One more no-hitter would tie 1991's total of seven, also accomplished in 1990, and would come one shy of 1884's record-setting total of eight, meaning there's a decent chance there will be more no-hitters this season than in any other in MLB history. There have already been more perfect games this year than in any other season (if you count Galarraga's).

Prior to 1990, you have to go back to 1969 to find another year of six or more (there were six). There were five in 1968, the so-called Year of the Pitcher, after which they lowered the freakin' mound just to give the hitters a chance, so there have now been more no-hitters through July of this season than there were in the Year of the Pitcher. There were also six in 1917, 1915 and 1908.
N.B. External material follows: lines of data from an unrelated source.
/-- Meaning of PORT_LEAVE_ACTIVE (R386). -/
def execPortLeaveActive (port : Port) (cause : LeaveCause) (s : State) : Host.Outcome State Fault Refusal :=
  .next (onCore (leaveActive (portNo port) cause) s)

/-- BACKOFF_COUNT_RESET: a port has been ACTIVE for 1 s, and its consecutive counts return to 0. -/
def opBackoffCountReset (p : Nat) (k : Core) : Core :=
  if portState k p = 3 ∧ (portOf k p).activeSince + msTicks 1000 ≤ k.clock.uptime then
    setRegFld (portReg p 4) 19 16 0 (setPort p { portOf k p with faults := 0, bars := 0 } k)
  else k

/-- Meaning of BACKOFF_COUNT_RESET (R382). -/
def execBackoffCountReset (port : Port) (s : State) : Host.Outcome State Fault Refusal :=
  .next (onCore (opBackoffCountReset (portNo port)) s)

/-! ### Frames (R384, R385, R387) -/

/-- A packet is malformed (R387): dropped, counted, MALFORMED recorded; more than ABUSE_LIMIT within 1 s bar the port. -/
def noteMalformed (p : Nat) (k : Core) : Core :=
  let x := portOf k p
  let times := k.clock.uptime :: x.malformed.filter (fun t => decide (k.clock.uptime ≤ t + msTicks 1000))
  let k1 := recordCause (portReg p 0x20) 5 (countFld (portReg p 0x18) 31 0 1 (setPort p { x with malformed := times } k))
  if regFld k 0x83F00010 15 0 < times.length then leaveActive p .abuse k1 else k1

/-- A flit arrives for a class (R384): it takes a buffer of its class, or was sent without a credit. -/
def takeFlit (p cls : Nat) (k : Core) : Core :=
  let x := portOf k p
  if amGetD x.used cls 0 + amGetD x.owed cls 0 < 64 then
    setPort p { x with
      used := amSet x.used cls (amGetD x.used cls 0 + 1), taken := amSet x.taken cls (amGetD x.taken cls 0 + 1) } k
  else noteMalformed p k

/-- The flits of a packet leave their receive buffers, and their credits return under the budgets of R315 (R384). -/
def freeFlits (p cls n : Nat) (k : Core) : Core :=
  let x := portOf k p
  let m := min n (amGetD x.used cls 0)
  returnCredits p cls (setPort p { x with
    used := amSet x.used cls (amGetD x.used cls 0 - m), owed := amSet x.owed cls (amGetD x.owed cls 0 + m) } k)

/-- Credits return for TA to TH, up to the 64 flits of a class (R384). -/
def takeCredits (credits : List Nat) (x : PortInt) : PortInt :=
  { x with credits := (List.range 8).map (fun i => (i, min 64 (amGetD x.credits i 0 + credits.getD i 0))) }

/-- Frames after the acknowledged one are sent again (R385): each re-send is counted, and a frame that was sent four times
faults the port. -/
def resendAll (p : Nat) (k : Core) : Core :=
  let x := portOf k p
  if x.unacked.any (fun e => decide (4 ≤ e.2)) then leaveActive p .crc k
  else countFld (portReg p 0x14) 31 0 x.unacked.length
    (setPort p { x with unacked := x.unacked.map (fun e => (e.1, e.2 + 1)) } k)

/-- FACK acknowledges a frame and every frame sent before it. -/
def dropAcked (fack : Nat) (l : List (Nat × Nat)) : List (Nat × Nat) :=
  if l.any (fun e => e.1 == fack) then (l.dropWhile (fun e => e.1 != fack)).drop 1 else l

/-- FRAME_RESEND_TIMEOUT: the oldest frame was not acknowledged within 2 µs of being sent; it is sent again, and a frame sent
for the fourth time that still fails faults the port. -/
def opFrameResendTimeout (p : Nat) (k : Core) : Core :=
  match portState k p, (portOf k p).unacked with
  | 3, (n, sends) :: rest =>
    if 4 ≤ sends then leaveActive p .crc k
    else countFld (portReg p 0x14) 31 0 1 (setPort p { portOf k p with unacked := (n, sends + 1) :: rest } k)
  | _, _ => k

/-- Meaning of FRAME_RESEND_TIMEOUT (R385). -/
def execFrameResendTimeout (port : Port) (s : State) : Host.Outcome State Fault Refusal :=
  .next (onCore (opFrameResendTimeout (portNo port)) s)

/-- PORT_SILENT: no intact frame for 10 µs. -/
def opPortSilent (p : Nat) (k : Core) : Core :=
  if portState k p = 3 ∧ (portOf k p).lastFrame + usTicks 10 ≤ k.clock.uptime then leaveActive p .silent k else k

/-- Meaning of PORT_SILENT (R385). -/
def execPortSilent (port : Port) (s : State) : Host.Outcome State Fault Refusal :=
  .next (onCore (opPortSilent (portNo port)) s)

/-! ### Packets (R363, R379, R387 to R390) -/

/-- KIND of an envelope. -/
def pkKind (p : Packet) : Nat := fld p.w0 31 28
/-- PATH: routed by PATHBITS. -/
def pkPath (p : Packet) : Bool := bit p.w0 27
/-- CLASS. -/
def pkClass (p : Packet) : Nat := fld p.w0 26 24
/-- SRC. -/
def pkSrc (p : Packet) : Nat := fld p.w0 23 12
/-- DEST. -/
def pkDest (p : Packet) : Nat := fld p.w0 11 0
/-- HOPS. -/
def pkHops (p : Packet) : Nat := fld p.w2 21 16
/-- LEN. -/
def pkLen (p : Packet) : Nat := fld p.w2 6 0
/-- PATH_LEN. -/
def pkPathLen (p : Packet) : Nat := fld p.w3 31 28

/-- ECHK: the CRC-8 of the envelope's bytes 0x0 to 0xE (Table FOL-7). Its words are laid out most significant byte first, so that
ECHK is byte 0xF (DEDUCED, log entry 55). -/
def pkCheck (p : Packet) : Byte := crc8 (([p.w0, p.w1, p.w2, p.w3].flatMap (fun w => (wordBytes w).reverse)).take 15)

/-- Is a CLASS allowed for a KIND (Table FOL-7)? -/
def classAllowed (kind cls : Nat) : Bool :=
  match kind with
  | 0 | 1 => [2, 3, 5, 6, 7].contains cls
  | 2 | 3 => cls == 5
  | 4 | 5 => cls == 2
  | _ => false

/-- Does a command inside a packet pass HCHK (R331)? -/
def innerCheck (p : Packet) : Bool :=
  if pkKind p = 0 then
    let b := bytesOf (p.body.take 4)
    decide (b.length = 16) && (crc8 (b.take 15) == b.getD 15 0)
  else true

/-- Is a packet malformed (R387)? -/
def malformed (k : Core) (port : Nat) (p : Packet) : Bool :=
  let num := regFld k (portReg port 8) 11 0
  ((pkCheck p != p.w3.extractLsb' 0 8) || !innerCheck p || !classAllowed (pkKind p) (pkClass p)
    || decide (pkLen p < 1) || decide (65 < pkLen p) || (pkLen p != p.flits) || decide (63 < pkHops p)
    || ((pkDest p == 0) && !pkPath p)
    || ((pkHops p == 0) && (num != 0) && (pkSrc p != num))
    || !p.credited)

/-- The port a packet leaves on, none when it is local (R388): by PATHBITS while PATH is 1 and hops remain, else by ROUTE. -/
def outPort (k : Core) (p : Packet) : Option Nat :=
  if pkPath p then (if pkPathLen p = 0 then none else some (fld p.w3 9 8))
  else if pkDest p = ownNumber k ∨ routeOf k (pkDest p) = 1 then none
  else routePort k (pkDest p)

/-- The envelope as it is forwarded (R388, R389): HOPS one more, PATHBITS shifted and PATH_LEN one less, ECHK renewed. -/
def hopped (p : Packet) : Packet :=
  let w2 := setFld p.w2 21 16 (pkHops p + 1)
  let w3 :=
    if pkPath p then setFld (setFld p.w3 27 8 (fld p.w3 27 8 / 4)) 31 28 (pkPathLen p - 1) else p.w3
  let q := { p with w2 := w2, w3 := w3 }
  { q with w3 := setFld w3 7 0 (pkCheck q).toNat }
So while in 1995-2007 the 50 home run mark became the unique, newsworthy accomplishment in the baseball world, in 2010 it's the no-hitter. Not allowing a hit is in. It's vogue. It's a feat that's supposed to be rare and glorious but is suddenly becoming ordinary and expected. Why was I not shocked to find out that in the 6th inning of Garza's no-hitter, the opposing pitcher had yet to allow a hit himself? Another no-hitter leading off SportsCenter? Yawn. Edwin Jackson (6-9, 5.01 ERA) did that. Dallas Braden (5-7, 3.77) did that. I can barely remember everyone who's done it, just like you may not recall that Luis Gonzalez belted 50 home runs, Andruw Jones did it too, and Sammy Sosa did it three different times.

No one knows for sure if this no-hitter trend will continue for years like the home run onslaught did, or if this is simply a one-year aberration. But for the moment, it looks like one unexpected trend--hitting 50 or more home runs in a season--has been replaced by a far less sexy but no less impressive one--no-hitting the opposition.